Alone in the house--for the cook would retire into livery indolence, and the gardener had a down on somebody, and the chauffeur was almost never there, for driving the mistress about the town--the maid would attempt to express her belief, not in words, nor in the attitudes of orthodox worship, but in the surrender of herself to a state of passive adoration, in which she would allow her substantial body to dissolve into a loveliness of air and light, magnolia scent, and dove psalmody. Or, in the performance of her duties, polishing plate, scrubbing floors, mending the abandoned stockings, gathering the slithery dresses from where they had fallen, searching carpets for silverfish, and furs for moth, she could have been offering up the active essence of her being in unstinted praise. And had some left over for a further expression of faith to which she had not been led. Whenever the doorbell rang, she would search the faces of strangers to discover whether she would be required to testify. Always it seemed that some of her strength would be left over to give, for, willing though she was to sacrifice herself in any way to her mistress, the latter would never emerge from her own distraction to receive.

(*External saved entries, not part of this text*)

/-- A context appears at an INIT's completion, and goes at a reset. -/
theorem witness_ContextChangesOnlyByInitOrReset :
    (∃ t, step (waiting 0x00800401) = .next t ∧ t.ctx ≠ (waiting 0x00800401).ctx) ∧
    ∃ t, step ((ready .k128).before [.reset]) = .next t ∧ t.ctx ≠ ((ready .k128).before [.reset]).ctx := by
  refine ⟨⟨_, rfl, fun h => ?_⟩, ⟨_, rfl, fun h => ?_⟩⟩
  · exact absurd (congrArg Context.valid h) (by decide +kernel)
  · exact absurd (congrArg Context.valid h) (by decide +kernel)

theorem witness_ResultChangesOnlyByTransformOrReset :
    (∃ t, step (readyWaiting .k128 0x2) = .next t ∧ t.dout ≠ (readyWaiting .k128 0x2).dout) ∧
    ∃ t, step ({ State.reset with dout := testBlock }.before [.reset]) = .next t ∧ t.dout ≠ testBlock := by
  refine ⟨⟨_, rfl, by decide +kernel⟩, ⟨_, rfl, by decide⟩⟩

theorem witness_KeyAndInputChangeOnlyByHosts :
    (∃ t, step (State.reset.before [.access (writeAccess 0 0x2C 1)]) = .next t ∧ t.key ≠ State.reset.key) ∧
    ∃ t, step (State.reset.before [.access (writeAccess 0 0x30 1)]) = .next t ∧ t.din ≠ State.reset.din := by
  refine ⟨⟨_, rfl, fun h => ?_⟩, ⟨_, rfl, fun h => ?_⟩⟩
  · exact absurd ((congrArg State.key (accessEffect_writeAccess 0 (.key 7) 1 State.reset)).symm.trans h) (by decide)
  · exact absurd ((congrArg State.din (accessEffect_writeAccess 0 (.din 0) 1 State.reset)).symm.trans h) (by decide)

theorem witness_ResetEventSetsEveryComponent :
    ((readyWaiting .k128 0x2).before [.reset, .engineStep]).script = .reset :: [.engineStep] := rfl

/-- A busy and an idle engine before a WAIT. -/
theorem witness_WaitDoesNotTellItsPolls :
    ((waiting 0x2).before [.wait 0, .reset]).script = .wait 0 :: [.reset] ∧
    ((ready .k128).before [.wait 0]).script = .wait 0 :: [] := ⟨rfl, rfl⟩

/-- A state before an access, and two states whose hosts wrote KEY[0] with different data. -/
theorem witness_ObservationTakesReadsAndBusErrors :
    (State.reset.before [.access (readAccess 0 0xFC)]).script = .access (readAccess 0 0xFC) :: [] ∧
    ∃ s s' : State, s'.replies ≠ s.replies ∧ statusWord s' = statusWord s ∧ s'.dout = s.dout ∧ s'.din = s.din ∧
      s'.replies.map (·.answer) = s.replies.map (·.answer) :=
  ⟨rfl, { State.reset with replies := [⟨writeAccess 0 0x10 1, .written⟩] },
    { State.reset with replies := [⟨writeAccess 0 0x10 2, .written⟩] }, by simp [writeAccess], rfl, rfl, rfl, rfl⟩

theorem witness_ObservationDoesNotTellKeys :
    (State.reset.before [.access (writeAccess 0 0x10 1)]).script = .access (writeAccess 0 (0x10 + 4 * (0 : Fin 8).val) 1) :: [] ∧
    (State.reset.before [.access (writeAccess 0 0x2C 2)]).script = .access (writeAccess 0 (0x10 + 4 * (7 : Fin 8).val) 2) :: [] :=
  ⟨rfl, rfl⟩

/-- A command pending before an access, a WAIT and an engine step, and before the end of the script. -/
theorem witness_PendingCommandRunsUnlessReset :
    ((waiting 0x2).before [.access (readAccess 0 0x04), .wait 0, .engineStep]).pending = some (snap 0x2) ∧
    Event.reset ∉ ((waiting 0x2).before [.access (readAccess 0 0x04), .wait 0, .engineStep]).script ∧
    (waiting 0x0).pending = some (snap 0x0) ∧ Event.reset ∉ (waiting 0x0).script :=
  ⟨rfl, by simp [State.before], rfl, by simp [waiting, State.reset]⟩

/-- An ended run with both kinds of event still to come, and one with none. -/
theorem witness_RunEndsWithTheLastHostOperation :
    (∀ e ∈ (State.reset.before [.engineStep, .reset]).script, e = .engineStep ∨ e = .reset) ∧
    (State.reset.before [.engineStep, .reset]).pending = none ∧
    (State.reset.before [.engineStep, .reset]).runEnded ∧ ¬ (State.reset.before [.engineStep, .reset]).resetNext ∧
    State.reset.runEnded ∧ ¬ State.reset.resetNext := by
  refine ⟨by decide, by decide, by decide, ?_, by decide, ?_⟩
  · rintro ⟨rest, h⟩; cases h
  · rintro ⟨rest, h⟩; cases h

theorem witness_WaitLoopEnds : ((waiting 0x2).before [.wait 0]).script = .wait 0 :: [] := rfl

end Sys2Proof.Machine
end

namespace Sys2Proof.Machine

/-! ### The fields of STATUS (10_state.md rules R26 to R33) -/

/-- The layout of rule R26: which field bit `i` of STATUS lies in, and where in that field. -/
theorem statusWord_getLsbD (s : State) (i : Nat) : (statusWord s).getLsbD i =
    if i < 1 then (BitVec.ofBool (busy s)).getLsbD i
    else if i < 2 then (BitVec.ofBool s.done).getLsbD (i - 1)
    else if i < 3 then (BitVec.ofBool s.ctx.valid).getLsbD (i - 2)
    else if i < 4 then false
    else if i < 8 then (errCode s.err).getLsbD (i - 4)
    else if i < 9 then (BitVec.ofBool s.ovr).getLsbD (i - 8)
    else if i < 11 then (keySizeCode s.ctx).getLsbD (i - 9)
    else if i < 16 then false
    else if i < 21 then (roundsCode s.ctx).getLsbD (i - 16)
    else false := by
  have inField (b : Nat) {w : Nat} (hw : 0 < w) : i - b < w ↔ i < b + w := by omega
  rw [statusWord]
  simp only [BitVec.getLsbD_append]
  simp (disch := decide) only [Nat.sub_sub, inField, BitVec.getLsbD_zero, Nat.reduceAdd]

/-- A field that starts at bit `b` is known by its bits. -/
theorem extractLsb'_eq_of_getLsbD {m n b : Nat} {x : BitVec m} {f : BitVec n}
    (h : ∀ i < n, x.getLsbD (b + i) = f.getLsbD i) : x.extractLsb' b n = f :=
  BitVec.eq_of_getLsbD_eq fun i hi => by simp only [BitVec.getLsbD_extractLsb', hi, h i hi, decide_true, Bool.true_and]

section StatusFields
variable (s : State)

theorem statusWord_busy : (statusWord s).getLsbD 0 = busy s := by
  rw [statusWord_getLsbD]; simp

theorem statusWord_done : (statusWord s).getLsbD 1 = s.done := by
  rw [statusWord_getLsbD]; simp

theorem statusWord_ctxValid : (statusWord s).getLsbD 2 = s.ctx.valid := by
  rw [statusWord_getLsbD]; simp

theorem statusWord_ovr : (statusWord s).getLsbD 8 = s.ovr := by
  rw [statusWord_getLsbD]; simp

theorem statusWord_err : (statusWord s).extractLsb' 4 4 = errCode s.err :=
  extractLsb'_eq_of_getLsbD fun i hi => by
    simp (disch := omega) only [statusWord_getLsbD, if_neg, if_pos, Nat.add_sub_cancel_left]

theorem statusWord_keySize : (statusWord s).extractLsb' 9 2 = keySizeCode s.ctx :=
  extractLsb'_eq_of_getLsbD fun i hi => by
    simp (disch := omega) only [statusWord_getLsbD, if_neg, if_pos, Nat.add_sub_cancel_left]

theorem statusWord_rounds : (statusWord s).extractLsb' 16 5 = roundsCode s.ctx :=
  extractLsb'_eq_of_getLsbD fun i hi => by
    simp (disch := omega) only [statusWord_getLsbD, if_neg, if_pos, Nat.add_sub_cancel_left]

theorem statusWord_reserved :
    (statusWord s).getLsbD 3 = false ∧ (statusWord s).extractLsb' 11 5 = 0 ∧
      (statusWord s).extractLsb' 21 11 = 0 := by
  refine ⟨?_, extractLsb'_eq_of_getLsbD fun i hi => ?_, extractLsb'_eq_of_getLsbD fun i hi => ?_⟩
  · rw [statusWord_getLsbD]; simp
  · simp (disch := omega) only [statusWord_getLsbD, if_neg, if_pos, BitVec.ofNat_eq_ofNat, BitVec.getLsbD_zero]
  · simp (disch := omega) only [statusWord_getLsbD, if_neg, BitVec.ofNat_eq_ofNat, BitVec.getLsbD_zero]

end StatusFields

/-- Where CTX's fields agree, its key size alone decides KEYSIZE (rules R32, R36). -/
theorem keySizeCode_of_consistent {c : Context} (h : c.consistent) :
    keySizeCode c = match c.keybits with
      | none => 0 | some .k128 => 1 | some .k192 => 2 | some .k256 => 3 := by
  obtain ⟨noContext, context⟩ := h
  cases hv : c.valid with
  | false => simp [keySizeCode, hv, (noContext hv).1]
  | true => rcases context hv with ⟨hk, -⟩ | ⟨hk, -⟩ | ⟨hk, -⟩ <;> simp [keySizeCode, hv, hk]

/-- Settles O42: the register's layout gives each field, and the premise is needed for KEYSIZE alone. -/
theorem statusShowsTheState : Obligations.StatusShowsTheState := by
  intro s hc
  refine ⟨statusWord_busy s, statusWord_done s, statusWord_ctxValid s, ?_, statusWord_ovr s, ?_, ?_,
    statusWord_reserved s⟩
  · rw [statusWord_err]
    cases s.err <;> rfl
  · rw [statusWord_keySize]
    exact keySizeCode_of_consistent hc
  · rw [statusWord_rounds, roundsCode]
    cases s.ctx.rounds <;> rfl

/-! ### The overrun flag (10_state.md rule R31) -/

@[simp] theorem busy_setScript (es : List Event) (s : State) : busy (setScript es s) = busy s := rfl

/-- The step that takes a host's write of a register: what `writeReg` says, and the answer to the host. -/
theorem step_of_writeNext {s : State} {r : Reg} {v : Word} (h : s.writeNext (regOffset r) v) :
    ∃ rest reply, step s = .next (recordReply reply (writeReg r v (setScript rest s))) := by
  obtain ⟨host, rest, hs⟩ := h
  exact ⟨rest, ⟨writeAccess host (regOffset r) v, .written⟩, by simp [step, hs, runEvent, performAccess]⟩

/-- While busy, a write of CMD is dropped (rule R57). -/
theorem issueCommand_of_busy (v : Word) {s : State} (h : busy s = true) : issueCommand v s = dropCommand s :=
  if_pos h

@[simp] theorem issueCommand_ovr (v : Word) (s : State) : (issueCommand v s).ovr = (s.ovr || busy s) := by
  cases h : busy s <;> simp [issueCommand, h]

/-- The only register writes that reach OVR are those of CMD and STATUS (rule R57). -/
theorem writeReg_ovr_of_ne {r : Reg} (hcmd : r ≠ .cmd) (hstatus : r ≠ .status) (v : Word) (s : State) :
    (writeReg r v s).ovr = s.ovr := by
  cases r with
  | cmd => exact absurd rfl hcmd
  | status => exact absurd rfl hstatus
  | key i => rfl
  | din i => rfl
  | dout i => rfl

theorem engineStep_ovr {s t : State} (h : engineStep s = .next t) : t.ovr = s.ovr := by
  rcases engineStep_cases s with ⟨-, he⟩ | ⟨p, -, ⟨e, -, -, he⟩ | ⟨kb, kw, size, -, -, he⟩ | ⟨y, -, -, he⟩⟩ <;>
    (cases h.symm.trans he; rfl)

section StepOvr
variable {s t : State} {v : Word}

/-- A step that takes a write of CMD sets OVR where the engine is busy, and then keeps PENDING (rules R31, R57). -/
theorem step_ovr_of_commandWrite (hw : s.writeNext 0x00 v) (h : step s = .next t) :
    t.ovr = (s.ovr || busy s) ∧ (busy s = true → t.pending = s.pending) := by
  obtain ⟨rest, reply, hs⟩ := step_of_writeNext (r := .cmd) hw
  cases h.symm.trans hs
  exact ⟨issueCommand_ovr v (setScript rest s),
    fun hb => by simp [writeReg, issueCommand_of_busy, hb]⟩

/-- A step that takes a write of STATUS clears OVR where bit 8 is 1 (rules R31, R57). -/
theorem step_ovr_of_statusWrite (hw : s.writeNext 0x04 v) (h : step s = .next t) :
    t.ovr = (s.ovr && !v.getLsbD 8) := by
  obtain ⟨rest, reply, hs⟩ := step_of_writeNext (r := .status) hw
  cases h.symm.trans hs
  exact writeStatus_ovr v (setScript rest s)

theorem step_ovr_of_resetNext (hr : s.resetNext) (h : step s = .next t) : t.ovr = false := by
  obtain ⟨rest, hs⟩ := hr
  have hstep : step s = .next (resetEngine (setScript rest s)) := by simp [step, hs, runEvent]
  cases h.symm.trans hstep
  rfl

/-- Nothing but a write of CMD or STATUS and a reset can change OVR (rule R31). -/
theorem step_ovr_cases (h : step s = .next t) :
    t.ovr = s.ovr ∨ (∃ v, s.writeNext 0x00 v) ∨ (∃ v, s.writeNext 0x04 v) ∨ s.resetNext := by
  rcases step_cases s with ⟨-, hs⟩ | ⟨rest, -, hs⟩ | ⟨a, rest, ha, hs⟩ | ⟨host, rest, -, hs⟩ | ⟨rest, hr, -⟩
  · exact .inl (engineStep_ovr (hs.symm.trans h))
  · exact .inl (engineStep_ovr (s := setScript rest s) (hs.symm.trans h))
  · cases h.symm.trans hs
    rcases accessEffect_cases a (setScript rest s) with he | ⟨r, v, hw, he⟩
    · exact .inl (by simp [performAccess, he])
    · have hwrite : s.writeNext (regOffset r) v := ⟨a.host, rest, hw ▸ ha⟩
      by_cases hcmd : r = .cmd
      · subst hcmd
        exact .inr (.inl ⟨v, hwrite⟩)
      by_cases hstatus : r = .status
      · subst hstatus
        exact .inr (.inr (.inl ⟨v, hwrite⟩))
      exact .inl (by simp [performAccess, he, writeReg_ovr_of_ne hcmd hstatus])
  · cases h.symm.trans hs
    exact .inl (by simp [pollStatus_eq])
  · exact .inr (.inr (.inr ⟨rest, hr⟩))

end StepOvr

/-- Settles O46: only three kinds of step can change OVR, and each says what it leaves there. -/
theorem overrunFlagIsSticky : Obligations.OverrunFlagIsSticky := by
  intro s t h
  refine ⟨fun hovr => ⟨fun ht => ?_, ?_⟩, fun hovr => ⟨fun ht => ?_, ?_⟩, ?_⟩
  · rcases step_ovr_cases h with hsame | ⟨v, hw⟩ | ⟨v, hw⟩ | hr
    · simp [hsame, hovr] at ht
    · have hset := (step_ovr_of_commandWrite hw h).1
      exact ⟨by simpa [hovr, ht] using hset.symm, v, hw⟩
    · simp [step_ovr_of_statusWrite hw h, hovr] at ht
    · simp [step_ovr_of_resetNext hr h] at ht
  · rintro ⟨hbusy, v, hw⟩
    simp [(step_ovr_of_commandWrite hw h).1, hbusy]
  · rcases step_ovr_cases h with hsame | ⟨v, hw⟩ | ⟨v, hw⟩ | hr
    · simp [hsame, hovr] at ht
    · simp [(step_ovr_of_commandWrite hw h).1, hovr] at ht
    · have hcleared := step_ovr_of_statusWrite hw h
      exact .inl ⟨v, by simpa [hovr, ht] using hcleared, hw⟩
    · exact .inr hr
  · rintro (⟨v, hbit, hw⟩ | hr)
    · simp [step_ovr_of_statusWrite hw h, hbit]
    · exact step_ovr_of_resetNext hr h
  · rintro hbusy ⟨v, hw⟩
    obtain ⟨hset, hkept⟩ := step_ovr_of_commandWrite hw h
    exact ⟨by simp [hset, hbusy], hkept hbusy⟩

end Sys2Proof.Machine

namespace Sys2Proof.Machine

/-! ### A host access as one step (20_memory.md rules R53 to R58) -/

/-- The offsets of the register map are aligned, and avoid the unmapped ones (rules R52, R54, R55). -/
theorem regOffset_aligned_mapped (r : Reg) :
    regOffset r % 4 = 0 ∧ regOffset r ≠ 0x08 ∧ regOffset r ≠ 0x0C ∧ regOffset r < 0x50 := by
  cases r with
  | cmd => decide
  | status => decide
  | key i => simp only [regOffset]; omega
  | din i => simp only [regOffset]; omega
  | dout i => simp only [regOffset]; omega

So the intentions of the maid haunted the house. They lay rejected on the carpets of the empty rooms.
Not always empty, of course. There were the luncheons, and the dinners, but preferably the luncheons, for there the wives were without their husbands, and their minds could move more nimbly divested of the weight: wives who had stupid husbands were in a position to be as clever as they wished, whereas stupid wives might now put their stupidity to its fullest, its most profitable use.